Firms with long-term investors or embedded purpose in their governance structures (such as legally binding articles) reported greater resilience. One spoke of using its articles to anchor decision-making in a “three-part” purpose: people, planet and financial sustainability.
“These things only hold if they’re baked into your institutional design,” they noted. “Otherwise, they get deprioritised the moment the winds shift.”
The Quiet Middle
Most businesses haven’t walked away, but many have gone silent.
While some companies are pulling back entirely, most find themselves stuck in a nervous middle – still doing the work but increasingly reluctant to say so. This silence, participants warned, risks ceding the narrative to more vocal extremes, allowing anti-ESG voices to set the tone for public discourse.
“There’s a power vacuum,” said one contributor. “If we don’t fill it with principled, measured leadership, someone else will fill it with something far more dangerous.”
Finding Common Language
Shifting to less polarised terms can open up new conversations, but also dilute clarity.
Participants discussed how terms like “climate,” “equity,” or “social justice” are being replaced by softer language like “resilience,” “access,” or “fairness.” While this allows organisations to stay engaged, there is concern that continual euphemism erodes meaning and may confuse or alienate internal audiences who no longer understand what the business stands for.
Still, the group agreed that recalibrating language is necessary. “It’s not about watering things down,” said one leader. “It’s about making sure more people can hear and engage with what you’re saying.”
A Call to Reimagine
Without vision, there can be no meaningful progress.
The conversation turned to the absence of hopeful, compelling visions of the future.

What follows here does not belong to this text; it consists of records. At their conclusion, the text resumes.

-- ==== Sys2Proof/Machine/Flags.lean ====
section
/-! DEFINITION. The engine has no flags (headers of 40_checksum, 41_frame_codec, 42_scaling; 43_polling_fsm). What a step
leaves where a processor leaves flags is its status: the codes and classes of 60_exceptions R220 to R228. -/

namespace Sys2Proof.Machine

/-- The status code (60_exceptions R220, 92_eei_decisions D21). -/
def Status.code : Status → Byte
  | .ok => 0x00
  | .decReading _ => 0x01
  | .decInfo _ => 0x02
  | .acceptUnrecognized _ => 0x03
  | .dropTooShort _ => 0x04
  | .dropBadChecksum _ _ => 0x05
  | .dropShortForType _ _ => 0x06
  | .faultTransportOpen => 0x07
  | .faultTransportWrite _ => 0x08
  | .ignoredLinkClosed _ => 0x09

/-- The class of a status (60_exceptions R220). -/
inductive StatusClass where
  | success
  | acceptedIgnored
  | dropped
  | transportFault
  | ignored
  deriving DecidableEq, Repr

/-- The class column of 60_exceptions R220. -/
def Status.classOf : Status → StatusClass
  | .ok | .decReading _ | .decInfo _ => .success
  | .acceptUnrecognized _ => .acceptedIgnored
  | .dropTooShort _ | .dropBadChecksum _ _ | .dropShortForType _ _ => .dropped
  | .faultTransportOpen | .faultTransportWrite _ => .transportFault
  | .ignoredLinkClosed _ => .ignored

/-- How many SINK emissions come with a status: exactly one with DEC_READING and DEC_INFO, none with any other
(60_exceptions R221 to R225, R227). -/
def Status.sinkCount : Status → Nat
  | .decReading _ | .decInfo _ => 1
  | .ok | .acceptUnrecognized _ | .dropTooShort _ | .dropBadChecksum _ _ | .dropShortForType _ _ => 0
  | .faultTransportOpen | .faultTransportWrite _ | .ignoredLinkClosed _ => 0

end Sys2Proof.Machine
end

Dystopia dominates cultural and political narratives, making it difficult for organisations to imagine or articulate positive change. “There’s no shared picture of where we’re trying to get to,” said one voice. “And if you can’t name it, you can’t build it.”
This moment, some argued, must be seen not only as a defensive challenge but as a creative one. “We need a new grammar for hope,” said one participant, “and we need to write it together.”
An Invitation to Collaborate
This is not just a challenge for business – it’s an invitation to shape the future.
The dinner concluded with a clear sense that the work ahead cannot be done alone. The pressures businesses face today are not simply operational – they are cultural, political, emotional and moral. Navigating them will require new forms of collaboration that help companies align purpose with legitimacy, reframe their narratives without losing their soul, and rebuild internal confidence in what they stand for.
Blueprint and Jericho are exploring how to convene and support businesses ready to do this work: to clarify values, test language, stress-test strategy and co-create a future-facing vision of business in society. There is a moment here that calls not for quiet retreat, but for thoughtful, collective courage.